Look through the records below, and whenever a line contains "false", copy it.

#### Input material ####

-- ==== Sys2Proof/Certificates/Slice0/Obligations.lean ====
section
/-! DEFINITION. The statements about the 8440 for the provers. -/

section

open Sys2Proof Sys2Proof.Machine

/-- O1. Host-port frames: reads, no-operation, damaged and early frames. A frame of 10 bytes whose CRC-8 matches, with op 0x0B and
an address of Table 01-6, that begins after the previous result is ready: the previous response is shifted out, SEQ advances by
one modulo 4, and the next response echoes the address with the data the read returned. The stores are unchanged. A good no-
operation frame after the previous result is ready collects the response to the previous request, advances SEQ and is itself
answered with address and data 0. A frame of the wrong length or with a CRC mismatch is answered with CRC_ERR and executes
nothing: no register and no memory changes, and SEQ stays. A frame that begins before the previous result is ready is answered
NOT_READY with address and data 0, is not executed, and the pending result stays for the following frame. A good frame whose op
byte is none of the three is answered OP_ERR with data 0 and executes nothing. The model's own: what counts in SEQ, SEQ and the
flags of a NOT_READY response (log entry 68, DEDUCED) and the data 0 of CRC_ERR and OP_ERR (log entry 99, DESIGN CHOICE).
Commands that complete by it: hostRead, hostNoOperation. (R28, R29, R30) -/
def Obligations.HostReadsAndFramesComplete : Prop :=
  (∀ (s : Machine.State) (f : List Byte) (gap : Nat), s.down = false → s.hostWait ≤ gap → frameGood f = true → leAt f 0 1 = 0x0B →
    addrValid (leAt f 1 4) = true →
    ∃ t, exec (.hostRead f gap) s = .next t ∧ t.host.miso = responseBytes s.host.resp ∧ t.host.seq = (s.host.seq + 1) % 4 ∧
      t.host.resp.addr = leAt f 1 4 ∧ t.host.resp.data = t.pathHost.data ∧ SameMemory s t) ∧
  (∀ (s : Machine.State) (f : List Byte) (gap : Nat), s.down = false → s.pathHost.ap.filling = false →
    (s.hostWait ≤ gap → frameGood f = true → leAt f 0 1 = 0 →
      ∃ t, exec (.hostNoOperation f gap) s = .next t ∧ t.host.miso = responseBytes s.host.resp ∧ t.host.seq = (s.host.seq + 1) % 4 ∧
        t.host.resp.addr = 0 ∧ t.host.resp.data = 0 ∧ t.regs = s.regs ∧ SameMemory s t) ∧
    (s.hostWait ≤ gap → frameGood f = false →
      ∃ t, exec (.hostNoOperation f gap) s = .next t ∧ t.host.resp.status % 2 = 1 ∧ t.host.seq = s.host.seq ∧ t.regs = s.regs ∧
        SameMemory s t) ∧
    (s.hostWait ≤ gap → frameGood f = true → leAt f 0 1 ≠ 0 → leAt f 0 1 ≠ 0x0B → leAt f 0 1 ≠ 0x02 →
      ∃ t, exec (.hostNoOperation f gap) s = .next t ∧ bitAt t.host.resp.status 1 = true ∧ t.host.resp.data = 0 ∧
        t.host.seq = s.host.seq ∧ t.regs = s.regs ∧ SameMemory s t) ∧
    (gap < s.hostWait →
      ∃ t, exec (.hostNoOperation f gap) s = .next t ∧ t.host.resp = s.host.resp ∧
        t.host.miso = responseBytes ⟨8 + s.hostStatus, 0, 0⟩ ∧ t.host.seq = s.host.seq ∧ t.regs = s.regs ∧ SameMemory s t))

/-- O2. A host-port write is executed, or refused without any effect. A good frame with op 0x02 that begins after the previous
result is ready, while no aperture fill runs: (1) to a register that has no command of its own, every field of access RW takes
its bits of the data, every W1C field is cleared where the data has 1, every RO and WO field keeps its value, the fields of the
other registers and all memory stay, SEQ advances and the next response echoes the address; (2) to an address outside Table 01-6
or not a multiple of 4, the response has RANGE and data 0 and no register and no memory changes; (3) to a memory window, the
response has REFUSED and no register and no memory changes. The model's own: data 0 of a RANGE response (log entry 67, DEDUCED)
and its count in SEQ (log entries 68, DEDUCED, and 99, DESIGN CHOICE). Commands that complete by it: hostWrite. (R28, R29, R25,
R23) -/
def Obligations.HostWriteCompletes : Prop :=
  ∀ (s : Machine.State) (f : List Byte) (gap : Nat), s.down = false → s.hostWait ≤ gap → frameGood f = true → leAt f 0 1 = 0x02 →
    s.pathHost.ap.filling = false →
    (addrValid (leAt f 1 4) = true → s.writeRefused .host (leAt f 1 4) (leAt f 5 4) = false → ownWrite (leAt f 1 4) = false →
      ∃ t, exec (.hostWrite f gap) s = .next t ∧
        (∀ g ∈ fieldsAt (leAt f 1 4), (g.acc = .rw → t.r g = leAt f 5 4 / 2 ^ g.lo % 2 ^ g.width) ∧
          (g.acc = .w1c → ∀ i, i < g.width → bitAt (t.r g) i = (bitAt (s.r g) i && !bitAt (leAt f 5 4) (g.lo + i))) ∧
          (g.acc = .ro ∨ g.acc = .wo → t.r g = s.r g)) ∧
        RegsBut (fieldsAt (leAt f 1 4)) s t ∧ SameMemory s t ∧
        t.host.seq = (s.host.seq + 1) % 4 ∧ t.host.resp.addr = leAt f 1 4) ∧
    (addrValid (leAt f 1 4) = false →
      ∃ t, exec (.hostWrite f gap) s = .next t ∧ bitAt t.host.resp.status 2 = true ∧ t.host.resp.data = 0 ∧ t.regs = s.regs ∧
        SameMemory s t) ∧
    (addrValid (leAt f 1 4) = true → addrWindow (leAt f 1 4) = true →
      ∃ t, exec (.hostWrite f gap) s = .next t ∧ bitAt t.host.resp.status 4 = true ∧ t.regs = s.regs ∧ SameMemory s t)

####

**Result of the task**:
  (∀ (s : Machine.State) (f : List Byte) (gap : Nat), s.down = false → s.hostWait ≤ gap → frameGood f = true → leAt f 0 1 = 0x0B →
  (∀ (s : Machine.State) (f : List Byte) (gap : Nat), s.down = false → s.pathHost.ap.filling = false →
    (s.hostWait ≤ gap → frameGood f = false →
  ∀ (s : Machine.State) (f : List Byte) (gap : Nat), s.down = false → s.hostWait ≤ gap → frameGood f = true → leAt f 0 1 = 0x02 →
    s.pathHost.ap.filling = false →
    (addrValid (leAt f 1 4) = true → s.writeRefused .host (leAt f 1 4) (leAt f 5 4) = false → ownWrite (leAt f 1 4) = false →
    (addrValid (leAt f 1 4) = false →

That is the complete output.